Top 10 Tips for New GI Fellows

July 1st is right around the corner! None of us at LFN are too far removed from the nervous excitement that accompanies that date. Here are our “top 10” tips to help you navigate your fellowship training.

  1. Try to read about one clinical question each day before you go home. It can be a quick review on UpToDate or a recent publication. Finding time for self-learning in a busy environment is key throughout fellowship.
  2. Recognize what you know and what you don’t know. If you are unsure about something, it’s better to ask for help sooner rather than later (especially in decompensated cirrhotics).
  3. Try to find a ‘career’ mentor early in fellowship who can help you navigate the field of GI and help you find your ‘niche’; This may be someone whose clinical skills you hope to emulate or whose work-life balance is admirable. While your research mentor can also be your career mentor, it’s important to recognize that various faculty members can help you grow in different ways.
  4. Introduce yourself to the radiologists and pathologists at your center early – it is often vital to discuss cases with them to connect the clinical context with their findings. Plus, you learn a lot and can develop long-term friendships.
  5. With your attendings, discuss a certain area (or two) of focus for improvement each week and ask for specific feedback at the end of the week. This helps guide your attending to give you feedback for what you want to improve on.
  6. If you’re interested in hepatology, become a member of the American Association for the Study of Liver Diseases (AASLD) and get involved in their special interest groups (SIGs). If you’re planning on pursuing transplant, American Society of Transplantation (AST) is also a great resource. You can learn a lot from being involved and it will help you network.
  7. No one is expecting you to be an advanced endoscopist on your first day, let alone 6 months in. The faculty are expecting you to struggle and, in fact, this is an important part of the fellowship learning process.
  8. When getting involved with research projects, it’s important to establish an open and honest relationship with your mentor. Factors such as abstract/manuscript goals (i.e. “where are we planning on submitting this?”) and authorship should be discussed up front to prevent unwelcome surprises in the end. Remember mentorship isn’t limited to one individual but may even be more successful by creating a diverse team of individuals who can collectively help you reach your goals.

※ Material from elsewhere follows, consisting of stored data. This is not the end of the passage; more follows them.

@[simp] theorem suspendThr_frame (s : State) (t : Nat) :
    (suspendThr s t).pending = s.pending ∧ (suspendThr s t).now = s.now ∧ (suspendThr s t).free = s.free ∧ (suspendThr s t).time = s.time ∧ (suspendThr s t).op = s.op ∧ (suspendThr s t).tile = s.tile ∧ (suspendThr s t).img = s.img ∧ (suspendThr s t).mem = s.mem ∧ (suspendThr s t).host = s.host ∧ (suspendThr s t).reg = s.reg ∧ (suspendThr s t).insts = s.insts ∧ (suspendThr s t).flt = s.flt ∧ (suspendThr s t).fab = s.fab ∧ (suspendThr s t).pwr = s.pwr ∧ (suspendThr s t).met = s.met ∧ (suspendThr s t).keep = s.keep ∧ (suspendThr s t).arb = s.arb := by
  and_intros <;> (simp [suspendThr])

@[simp] theorem recheckWait_frame (s : State) (t : Nat) :
    (recheckWait s t).pending = s.pending ∧ (recheckWait s t).now = s.now ∧ (recheckWait s t).free = s.free ∧ (recheckWait s t).img = s.img ∧ (recheckWait s t).insts = s.insts ∧ (recheckWait s t).fab = s.fab ∧ (recheckWait s t).pwr = s.pwr ∧ (recheckWait s t).met = s.met ∧ (recheckWait s t).keep = s.keep ∧ (recheckWait s t).arb = s.arb := by
  and_intros <;> (unfold recheckWait; (try dsimp only); (repeat' split) <;> simp [*])

@[simp] theorem recheckWait_wf (s : State) (t : Nat) (h0 : Memory.wf s.mem.cells = true) :
    Memory.wf (recheckWait s t).mem.cells = true := by unfold recheckWait; (try dsimp only); (repeat' split) <;> simp [*]

@[simp] theorem resumeThr_frame (s : State) (t : Nat) :
    (resumeThr s t).pending = s.pending ∧ (resumeThr s t).now = s.now ∧ (resumeThr s t).free = s.free ∧ (resumeThr s t).img = s.img ∧ (resumeThr s t).insts = s.insts ∧ (resumeThr s t).fab = s.fab ∧ (resumeThr s t).pwr = s.pwr ∧ (resumeThr s t).met = s.met ∧ (resumeThr s t).keep = s.keep ∧ (resumeThr s t).arb = s.arb := by
  and_intros <;> (unfold resumeThr; (try dsimp only); (repeat' split) <;> simp [*])

@[simp] theorem resumeThr_wf (s : State) (t : Nat) (h0 : Memory.wf s.mem.cells = true) :
    Memory.wf (resumeThr s t).mem.cells = true := by unfold resumeThr; (try dsimp only); (repeat' split) <;> simp [*]

@[simp] theorem issueTctl_pending (s : State) (t : Tid) (g : Guard) (d a : GReg) (effect : Nat) (f : State → Nat → State × Nat) (hf : ∀ s x1, (f s x1).1.pending = s.pending) :
    (issueTctl s t g d a effect f).pending = s.pending := by unfold issueTctl; (try dsimp only); (repeat' split) <;> simp (disch := (intros; (try dsimp only); (repeat' split) <;> (try simp [*]))) [*]

@[simp] theorem issueTctl_now (s : State) (t : Tid) (g : Guard) (d a : GReg) (effect : Nat) (f : State → Nat → State × Nat) (hf : ∀ s x1, (f s x1).1.now = s.now) :
    (issueTctl s t g d a effect f).now = s.now := by unfold issueTctl; (try dsimp only); (repeat' split) <;> simp (disch := (intros; (try dsimp only); (repeat' split) <;> (try simp [*]))) [*]

@[simp] theorem issueTctl_time (s : State) (t : Tid) (g : Guard) (d a : GReg) (effect : Nat) (f : State → Nat → State × Nat) (hf : ∀ s x1, (f s x1).1.time = s.time) :
    (issueTctl s t g d a effect f).time = s.time := by unfold issueTctl; (try dsimp only); (repeat' split) <;> simp (disch := (intros; (try dsimp only); (repeat' split) <;> (try simp [*]))) [*]

@[simp] theorem issueTctl_img (s : State) (t : Tid) (g : Guard) (d a : GReg) (effect : Nat) (f : State → Nat → State × Nat) (hf : ∀ s x1, (f s x1).1.img = s.img) :
    (issueTctl s t g d a effect f).img = s.img := by unfold issueTctl; (try dsimp only); (repeat' split) <;> simp (disch := (intros; (try dsimp only); (repeat' split) <;> (try simp [*]))) [*]

@[simp] theorem issueTctl_fab (s : State) (t : Tid) (g : Guard) (d a : GReg) (effect : Nat) (f : State → Nat → State × Nat) (hf : ∀ s x1, (f s x1).1.fab = s.fab) :
    (issueTctl s t g d a effect f).fab = s.fab := by unfold issueTctl; (try dsimp only); (repeat' split) <;> simp (disch := (intros; (try dsimp only); (repeat' split) <;> (try simp [*]))) [*]
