@[simp] theorem ltnTileDone_mem (s : State) (e : Nat) (w : LtnWork) (t : Nat) :
    (ltnTileDone s e w t).mem = s.mem := by unfold ltnTileDone; (try dsimp only); (repeat' split) <;> simp [*]

@[simp] theorem raiseLoads_mem (s : State) (p n : Nat) :
    (raiseLoads s p n).mem = s.mem := by simp [raiseLoads]

@[simp] theorem portGrant_mem (s : State) (p : Nat) :
    (portGrant s p).mem = s.mem := by unfold portGrant; (try dsimp only); (repeat' split) <;> simp [*]

@[simp] theorem portGrants_mem (p : Nat) (n1 : Nat) (s : State) :
    (portGrants p n1 s).mem = s.mem := by fun_induction portGrants <;> simp_all

@[simp] theorem servePort_mem (s : State) (p : Nat) :
    (servePort s p).mem = s.mem := by unfold servePort; (try dsimp only); (repeat' split) <;> simp [*]

@[simp] theorem portWrite_mem (s : State) (p : Nat) (u : PortUser) (n : Nat) :
    (portWrite s p u n).mem = s.mem := by unfold portWrite; (try dsimp only); (repeat' split) <;> simp [*]

/-! ### ArrayOps -/

@[simp] theorem setArrOf_mem (s : State) (p a : Nat) (v : Arr) :
    (setArrOf s p a v).mem = s.mem := by simp [setArrOf]

@[simp] theorem moveArr_wf (s : State) (p a : Nat) (st : ArrState) (why : Nat) (action : Byte) (h0 : Memory.wf s.mem.cells = true) :
    Memory.wf (moveArr s p a st why action).mem.cells = true := by unfold moveArr; (try dsimp only); (repeat' split) <;> simp [*]

@[simp] theorem addJob_mem (s : State) (p : Nat) (j : Job) :
    (addJob s p j).mem = s.mem := by simp [addJob]

@[simp] theorem spareOut_mem (s : State) (p l : Nat) :
    (spareOut s p l).mem = s.mem := by unfold spareOut; (try dsimp only); (repeat' split) <;> simp [*]

@[simp] theorem fenceArr_wf (s : State) (p a why : Nat) (h0 : Memory.wf s.mem.cells = true) :
    Memory.wf (fenceArr s p a why).mem.cells = true := by unfold fenceArr; (try dsimp only); (repeat' split) <;> simp [*]

@[simp] theorem notePass_mem (s : State) (p a : Nat) :
    (notePass s p a).mem = s.mem := by simp [notePass]

@[simp] theorem countFail_wf (s : State) (p a why : Nat) (h0 : Memory.wf s.mem.cells = true) :
    Memory.wf (countFail s p a why).1.mem.cells = true := by unfold countFail; (try dsimp only); (repeat' split) <;> simp [*]

@[simp] theorem collectSlots_wf (s : State) (h0 : Memory.wf s.mem.cells = true) :
    Memory.wf (collectSlots s).mem.cells = true := by unfold collectSlots; (try dsimp only); (repeat' split) <;> simp (disch := (intros; (try dsimp only); (repeat' split) <;> (try simp [*]))) [*]

@[simp] theorem endLoad_wf (s : State) (reason : Nat) (h0 : Memory.wf s.mem.cells = true) :
    Memory.wf (endLoad s reason).mem.cells = true := by unfold endLoad; (try dsimp only); (repeat' split) <;> simp [*]

@[simp] theorem adoptSlot_mem (slot : Nat) (s : State) (n : Nat) :
    (adoptSlot slot s n).mem = s.mem := by simp [adoptSlot]

@[simp] theorem loadCheck_wf (s : State) (h0 : Memory.wf s.mem.cells = true) :
    Memory.wf (loadCheck s).mem.cells = true := by unfold loadCheck; (try dsimp only); (repeat' split) <;> simp (disch := (intros; (try dsimp only); (repeat' split) <;> (try simp [*]))) [*]

@[simp] theorem noteProgress_mem (s : State) :
    (noteProgress s).mem = s.mem := by simp [noteProgress]

@[simp] theorem writeRecord_mem (s : State) (p n l : Nat) (slot : Option Nat) :
    (writeRecord s p n l slot).mem = s.mem := by unfold writeRecord; (try dsimp only); (repeat' split) <;> simp [*]
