-- ==== Sys2Proof/Laws/Canonical2.lean ====
section
/-! SUPPORT. The same for the operations after it: register writes, images, units, the Keep and the host. -/

namespace Sys2Proof.Machine

open Sys2Proof

/-! ### Access -/

@[simp] theorem orderTo_mem (s : State) (by_ : Requester) (b : Blk) (f : State → State) (hf : ∀ s, (f s).mem = s.mem) :
    (orderTo s by_ b f).mem = s.mem := by
  unfold orderTo; split
  · rfl
  · split
    · exact hf s
    · rfl

@[simp] theorem orderTo_wf (s : State) (by_ : Requester) (b : Blk) (f : State → State)
    (hf : ∀ s, Memory.wf s.mem.cells = true → Memory.wf (f s).mem.cells = true) (h0 : Memory.wf s.mem.cells = true) :
    Memory.wf (orderTo s by_ b f).mem.cells = true := by
  unfold orderTo; split
  · exact h0
  · split
    · exact hf s h0
    · exact h0

@[simp] theorem bitsTo_mem (s : State) (by_ : Requester) (b : Blk) (o mask effect : Nat) (contains : Bool) (f : State → State) (hf : ∀ s, (f s).mem = s.mem) :
    (bitsTo s by_ b o mask effect contains f).mem = s.mem := by unfold bitsTo; (try dsimp only); (repeat' split) <;> simp (disch := (intros; (try dsimp only); (repeat' split) <;> (try simp [*]))) [*]

@[simp] theorem bitsTo_wf (s : State) (by_ : Requester) (b : Blk) (o mask effect : Nat) (contains : Bool) (f : State → State) (hf : ∀ s, Memory.wf s.mem.cells = true → Memory.wf (f s).mem.cells = true) (h0 : Memory.wf s.mem.cells = true) :
    Memory.wf (bitsTo s by_ b o mask effect contains f).mem.cells = true := by unfold bitsTo; (try dsimp only); (repeat' split) <;> simp (disch := (intros; (try dsimp only); (repeat' split) <;> (try simp [*]))) [*]

@[simp] theorem viewTo_mem (s : State) (by_ : Requester) (b : Blk) (o mask : Nat) (view : View) (old v : Nat) (contains : Bool) (f : State → Nat → State) (hf : ∀ s x1, (f s x1).mem = s.mem) :
    (viewTo s by_ b o mask view old v contains f).mem = s.mem := by unfold viewTo; (try dsimp only); (repeat' split) <;> simp [*]

@[simp] theorem viewTo_wf (s : State) (by_ : Requester) (b : Blk) (o mask : Nat) (view : View) (old v : Nat) (contains : Bool) (f : State → Nat → State) (hf : ∀ s x1, Memory.wf s.mem.cells = true → Memory.wf (f s x1).mem.cells = true) (h0 : Memory.wf s.mem.cells = true) :
    Memory.wf (viewTo s by_ b o mask view old v contains f).mem.cells = true := by unfold viewTo; (try dsimp only); (repeat' split) <;> simp [*]

@[simp] theorem regTo_mem (s : State) (by_ : Requester) (b : Blk) (o : Nat) (view : View) (v : Nat) (f : State → Nat → State) (hf : ∀ s x1, (f s x1).mem = s.mem) :
    (regTo s by_ b o view v f).mem = s.mem := by unfold regTo; (try dsimp only); (repeat' split) <;> simp [*]

/-! ### Images -/

@[simp] theorem emitImage_wf (s : State) (action : Byte) (reason event : Nat) (id : W64) (h0 : Memory.wf s.mem.cells = true) :
    Memory.wf (emitImage s action reason event id).mem.cells = true := by simp [emitImage, *]

@[simp] theorem failLoad_wf (s : State) (reason : Nat) (id : W64) (h0 : Memory.wf s.mem.cells = true) :
    Memory.wf (failLoad s reason id).mem.cells = true := by simp [failLoad, *]

@[simp] theorem abortLoad_wf (s : State) (h0 : Memory.wf s.mem.cells = true) :
    Memory.wf (abortLoad s).mem.cells = true := by unfold abortLoad; (try dsimp only); (repeat' split) <;> simp [*]

@[simp] theorem setMode_mem (s : State) (m : LoadMode) :
    (setMode s m).mem = s.mem := by simp [setMode]

@[simp] theorem startLoad_wf (s : State) (by_ : Requester) (m : LoadMode) (h0 : Memory.wf s.mem.cells = true) :
    Memory.wf (startLoad s by_ m).mem.cells = true := by
  unfold startLoad
  refine orderTo_wf _ _ _ _ ?_ h0
  intro s h; dsimp only
  split
  · exact emitImage_wf _ _ _ _ _ h
  · split
    · exact abortLoad_wf _ h
    · exact h

@[simp] theorem reportReserve_wf (s : State) (m : LoadMode) (f : ImageFile) (h0 : Memory.wf s.mem.cells = true) :
    Memory.wf (reportReserve s m f).mem.cells = true := by unfold reportReserve; (try dsimp only); (repeat' split) <;> simp (disch := (intros; (try dsimp only); (repeat' split) <;> (try simp [*]))) [*]

@[simp] theorem wrScattered_wf (s : State) (a : Nat) (l : List (Nat × Byte)) (h0 : Memory.wf s.mem.cells = true) :
    Memory.wf (wrScattered s a l).mem.cells = true := by unfold wrScattered; (try dsimp only); (repeat' split) <;> simp (disch := (intros; (try dsimp only); (repeat' split) <;> (try simp [*]))) [*]

@[simp] theorem placeImage_wf (s : State) (f : ImageFile) (k base : Nat) (h0 : Memory.wf s.mem.cells = true) :
    Memory.wf (placeImage s f k base).mem.cells = true := by unfold placeImage; (try dsimp only); (repeat' split) <;> simp (disch := (intros; (try dsimp only); (repeat' split) <;> (try simp [*]))) [*]

@[simp] theorem programArr_wf (p k : Nat) (s : State) (l : Nat) (h0 : Memory.wf s.mem.cells = true) :
    Memory.wf (programArr p k s l).mem.cells = true := by unfold programArr; (try dsimp only); (repeat' split) <;> simp [*]

@[simp] theorem keepArr_wf (p n k : Nat) (s : State) (l : Nat) (h0 : Memory.wf s.mem.cells = true) :
    Memory.wf (keepArr p n k s l).mem.cells = true := by unfold keepArr; (try dsimp only); (repeat' split) <;> simp [*]

@[simp] theorem takeImage_wf (m : LoadMode) (f : ImageFile) (k : Nat) (kept : List (Nat × Nat)) (s : State) (n : Nat)
    (h0 : Memory.wf s.mem.cells = true) : Memory.wf (takeImage m f k kept s n).mem.cells = true := by
  unfold takeImage
  dsimp only
  apply tryActivate_wf
  apply foldl_wf
  · intro s l h; split <;> simp [h]
  · exact h0

@[simp] theorem rewriteTile_wf (m : LoadMode) (f : ImageFile) (k old : Nat) (kept : List (Nat × Nat)) (s : State) (n : Nat) (h0 : Memory.wf s.mem.cells = true) :
    Memory.wf (rewriteTile m f k old kept s n).mem.cells = true := by simp [rewriteTile, *]

@[simp] theorem commitLoad_wf (s : State) (m : LoadMode) (f : ImageFile) (k base : Nat) (h0 : Memory.wf s.mem.cells = true) :
    Memory.wf (commitLoad s m f k base).mem.cells = true := by unfold commitLoad; (try dsimp only); (repeat' split) <;> simp (disch := (intros; (try dsimp only); (repeat' split) <;> (try simp (disch := (intros; (try dsimp only); (repeat' split) <;> (try simp [*]))) [*]))) [*]

/-! ### Links -/

@[simp] theorem setFld_mem (s : State) (b : Blk) (o lo w v : Nat) :
    (setFld s b o lo w v).mem = s.mem := by simp [setFld]

@[simp] theorem emitLink_wf (s : State) (l : Nat) (h0 : Memory.wf s.mem.cells = true) :
    Memory.wf (emitLink s l).mem.cells = true := by simp [emitLink, *]

@[simp] theorem notePaths_mem (s : State) :
    (notePaths s).mem = s.mem := by simp [notePaths]

@[simp] theorem linkTo_wf (s : State) (l : Nat) (k : LinkSt) (st : LinkState) (h0 : Memory.wf s.mem.cells = true) :
    Memory.wf (linkTo s l k st).mem.cells = true := by unfold linkTo; (try dsimp only); (repeat' split) <;> simp [*]

@[simp] theorem toBackoff_wf (s : State) (l : Nat) (h0 : Memory.wf s.mem.cells = true) :
    Memory.wf (toBackoff s l).mem.cells = true := by simp [toBackoff, *]

@[simp] theorem toDetect_wf (s : State) (l : Nat) (retry : Bool) (h0 : Memory.wf s.mem.cells = true) :
    Memory.wf (toDetect s l retry).mem.cells = true := by unfold toDetect; (try dsimp only); (repeat' split) <;> simp [*]

@[simp] theorem toDisabled_wf (s : State) (l : Nat) (h0 : Memory.wf s.mem.cells = true) :
    Memory.wf (toDisabled s l).mem.cells = true := by simp [toDisabled, *]

@[simp] theorem linkCfgWritten_wf (s : State) (l : Nat) (retrain : Bool) (h0 : Memory.wf s.mem.cells = true) :
    Memory.wf (linkCfgWritten s l retrain).mem.cells = true := by unfold linkCfgWritten; (try dsimp only); (repeat' split) <;> simp [*]

@[simp] theorem sendIdent_mem (s : State) (l : Nat) :
    (sendIdent s l).mem = s.mem := by simp [sendIdent]

@[simp] theorem sendInitialCredits_mem (s : State) (l : Nat) :
    (sendInitialCredits s l).mem = s.mem := by simp [sendInitialCredits]

/-! ### OpRun -/

@[simp] theorem kickTiles_wf (s : State) (h0 : Memory.wf s.mem.cells = true) :
    Memory.wf (kickTiles s).mem.cells = true := by unfold kickTiles; (try dsimp only); (repeat' split) <;> simp (disch := (intros; (try dsimp only); (repeat' split) <;> (try simp [*]))) [*]

@[simp] theorem completeOp_wf (s : State) (e : Nat) (h0 : Memory.wf s.mem.cells = true) :
    Memory.wf (completeOp s e).mem.cells = true := by unfold completeOp; (try dsimp only); (repeat' split) <;> simp [*]

/-! ### Launch -/

@[simp] theorem placeArm_mem (s : State) (t : Tid) (d : GReg) (a at_ : Nat) (group : Bool) (e i : Nat) :
    (placeArm s t d a at_ group e i).mem = s.mem := by unfold placeArm; (try dsimp only); (repeat' split) <;> simp [*]

@[simp] theorem badGroupArm_mem (s : State) (t : Tid) (d : GReg) (a e : Nat) (r : Byte) (detail : Nat) :
    (badGroupArm s t d a e r detail).mem = s.mem := by simp [badGroupArm]

@[simp] theorem issueArm_wf (s : State) (t : Tid) (g : Guard) (d a b : GReg) (group : Bool) (h0 : Memory.wf s.mem.cells = true) :
    Memory.wf (issueArm s t g d a b group).mem.cells = true := by unfold issueArm; (try dsimp only); (repeat' split) <;> simp (disch := (intros; (try dsimp only); (repeat' split) <;> (try simp [*]))) [*]

@[simp] theorem disarmEntry_wf (s : State) (i : Nat) (h0 : Memory.wf s.mem.cells = true) :
    Memory.wf (disarmEntry s i).mem.cells = true := by unfold disarmEntry; (try dsimp only); (repeat' split) <;> simp [*]

@[simp] theorem giveVerdict_mem (s : State) (slice : Nat) (m : LaunchMsg) (go : Bool) :
    (giveVerdict s slice m go).mem = s.mem := by unfold giveVerdict; (try dsimp only); (repeat' split) <;> simp (disch := (intros; (try dsimp only); (repeat' split) <;> (try simp [*]))) [*]
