/-- O51. -/
theorem met_UnitFaults :
    (∃ (s : State) (n : Fin 8), s.op.attnFenced.getLsbD n = false ∧ windowHit s (unitOf 5 n) = none ∧ secondError s
      s.op.lastResidue n = false) ∧
    (∃ (s : State) (n : Fin 8), s.op.attnFenced.getLsbD n = false ∧ windowHit s (unitOf 5 n) = none ∧ secondError s
      s.op.lastResidue n = true) ∧
    (∃ s : State, s.op.samplerFenced = false ∧ windowHit s (unitOf 9 7) = none) ∧
    (∃ (s : State) (t : TileId), unitFenced s (unitTile (tileNo t)) = false ∧ secondError s (getTile s (tileNo
      t)).lastResidue 101 = false) ∧
    (∃ (s : State) (a : W64), isStacked a.toNat = true ∧ (getStack s (stackOf a.toNat)).fenced = false) ∧
    (∃ (s : State) (k : Fin 8), domUsable s (28 + k.val) = true) := by
  refine ⟨?_, ?_, ?_, ?_, ?_, ?_⟩
  · exact ⟨up, 0, by decide +kernel⟩
  · exact ⟨{ up with op.lastResidue := [(7,1999999999999999)] }, 7, by decide +kernel⟩
  · exact ⟨up, by decide +kernel⟩
  · exact ⟨up, tile0, by decide +kernel⟩
  · exact ⟨up, 0x4000, by decide +kernel⟩
  · exact ⟨up, 0, by decide +kernel⟩

/-- O52. -/
theorem met_HostMemory :
    (∃ (s : State) (f : Inst) (a : W64) (len : Nat), fnUp s f = true ∧ s.host.scrub = false ∧ bar4Open s f a.toNat
      len = true ∧ (∀ x, a.toNat ≤ x → x < a.toNat + len → lineBad s x = false)) ∧
    (∃ (s : State) (f : Inst) (a : W64) (len : Nat), fnUp s f = true ∧ s.host.scrub = false ∧ bar4Open s f a.toNat
      len = false) ∧
    (∃ (s : State) (f : Inst) (a : W64) (d : List Byte), fnUp s f = true ∧ bar4Open s f a.toNat d.length = true) ∧
    (∃ (s : State) (f : Inst) (a : W64) (d : List Byte), fnUp s f = true ∧ bar4Open s f a.toNat d.length = false) ∧
    (∃ (s : State) (base : W64) (size : W64) (dev : W64) (n : Inst), fnUp s 0 = true ∧ hdmOk s ⟨true, base, size,
      dev, n⟩ = true) ∧
    (∃ (s : State) (base : W64) (size : W64) (dev : W64) (n : Inst), fnUp s 0 = true ∧ hdmOk s ⟨true, base, size,
      dev, n⟩ = false) ∧
    (∃ (s : State) (a : W64) (h : Hdm) (d : Nat), fnUp s 0 = true ∧ hdmHit s (a.toNat / 64 * 64) = some (h, d) ∧
      inUser s h.inst d 64 = true ∧ s.host.scrub = false ∧ (∀ x, d ≤ x → x < d + 64 → lineBad s x = false)) ∧
    (∃ (s : State) (tag : Fin 1024) (t : Nat) (h : HostLoad) (d : List Byte), loadOf s tag = some (t, h) ∧ d.length =
      h.size) ∧
    (∃ (s : State) (tag : Fin 1024) (t : Nat) (h : HostLoad), loadOf s tag = some (t, h) ∧ ∃ th, th = getThr s t ∧
      CanEnter th ∧ th.st ≠ .suspended) ∧
    (∃ (s : State) (f : Inst) (v : Fin 2048), fnUp s f = true ∧ v.val < regFld s (.inst f) 0x01C 16 12) := by
  refine ⟨?_, ?_, ?_, ?_, ?_, ?_, ?_, ?_, ?_, ?_⟩
  · exact ⟨(holding up 0x4000 [9,8]), 0, 0x4000, 4, by decide +kernel, by decide +kernel, by decide +kernel, fun x _
      _ => fine _ rfl rfl x⟩
  · exact ⟨(holding up 0x4000 [9,8]), 0, 0x5C3FFFFFFF, 4, by decide +kernel⟩
  · exact ⟨(holding up 0x4000 [9,8]), 0, 0x4000, [1,2,3,4], by decide +kernel⟩
  · exact ⟨(holding up 0x4000 [9,8]), 0, 0x5C3FFFFFFF, [1,2,3,4], by decide +kernel⟩
  · exact ⟨up, 0x10000000, 0x10000000, 0, 0, by decide +kernel⟩
  · exact ⟨up, 5, 0x10000000, 0, 0, by decide +kernel⟩
  · exact ⟨{ holding up 0x41 [9,8] with host.hdms := [(1,⟨true,0x10000000,0x10000000,0,0⟩)] }, 0x10000044,
      ⟨true,0x10000000,0x10000000,0,0⟩, 0x40, by decide +kernel, by decide +kernel, by decide +kernel,
      by decide +kernel, fun x _ _ => fine _ rfl rfl x⟩
  · exact
      ⟨{ withThr {thr with hostLoad:=some ⟨4,9,2,true,0x8000000000000000⟩,st:=.hot} with host.reqs := [(4,⟨0,0,some 5,none⟩)] },
      4, 5, ⟨4,9,2,true,0x8000000000000000⟩, [1,0x80], by decide +kernel⟩
  · exact
      ⟨{ withThr {thr with hostLoad:=some ⟨4,9,2,true,0x8000000000000000⟩,st:=.hot} with host.reqs := [(4,⟨0,0,some 5,none⟩)] },
      4, 5, ⟨4,9,2,true,0x8000000000000000⟩, by decide +kernel, _, rfl, by unfold CanEnter; decide +kernel,
      by decide +kernel⟩
  · exact ⟨(holding up 0x4000 [9,8]), 0, 5, by decide +kernel⟩

/-- O53. -/
theorem met_DoeAnswers :
    ∀ op ∈ ([5, 0xFF] : List Byte), ∃ (s : State) (slot : BitVec 4), fnUp s 0 = true ∧ (op.toNat ≤ 5 ∨ op = 0xFF) ∧ slot ≠ 0 := by
  intro op hop
  have h : op = 5 ∨ op = 0xFF := by simpa using hop
  rcases h with rfl | rfl
  · exact ⟨up, 1, by decide +kernel⟩
  · exact ⟨up, 15, by decide +kernel⟩

/-- Channel 1 of metrology unit 4 is set up by a descriptor at 0x4000 whose interval is `n`. -/
def described (input : Nat) : State :=
  holding (reg up (.met 4) 0x050 0x4000) 0x4000
    (image 64 [(0, 1, input), (1, 1, 0x10), (3, 1, 2), (4, 4, 9), (8, 4, 5), (0x10, 8, 0x5000), (0x18, 1, 4)])
/-- That channel runs, and the unit is at some channel. -/
def channelled (x : Chan) (u : Met) : State := { up with met.chans := [(33, x)], met.mets := [(4, u)] }
/-- A channel that runs. -/
def chan5 : Chan := { running := true, input := 3, interval := 5, ring := 0x5000, log2 := 4 }

/-- O54. -/
theorem met_DeviceResets :
    (∃ s : State, s.img.load = none ∧ (∀ q ∈ ([(.perstNFall, !s.host.perst, 1), (.pfFlr, fnUp s 0, 2)] : List (Instr
      × Bool × Nat)), q.2.1 = true)) ∧
    (∃ s : State, s.host.perst = true) ∧
    (∃ s : State, s.host.scrub = true) ∧
    (∃ s : State, s.pwr.p12ok = true) ∧
    (∃ s : State, s.pwr.p12ok = false) := by
  refine ⟨?_, ?_, ?_, ?_, ?_⟩
  · exact ⟨{ withThr thr with mem.cells := [(5,1),(0x5C40000001,2),(0x5EC0000000,3)] }, by decide +kernel⟩
  · exact ⟨{ up with host.perst := true, host.linkUp := false }, by decide +kernel⟩
  · exact ⟨{ up with host.scrub := true }, by decide +kernel⟩
  · exact ⟨{ withThr thr with mem.cells := [(5,1),(0x5C40000001,2),(0x5EC0000000,3)] }, by decide +kernel⟩
  · exact ⟨{ up with pwr.p12ok := false, img.zeroiseFlag := true, img.anchors := [(1,{hash:=5})] },
      by decide +kernel⟩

  9. Remember that every time someone is paging you with a question, they are asking for help, which means that a patient needs your help. Some teams may not be able to articulate a clinical question, so it’s your job to use the opportunity to educate the team and assist in patient care.
  10. Don’t forget to take time for yourself. First year of fellowship can be challenging, thus  it’s important to check in with yourself and make sure that you are doing things you love that have absolutely nothing to do with GI/Liver.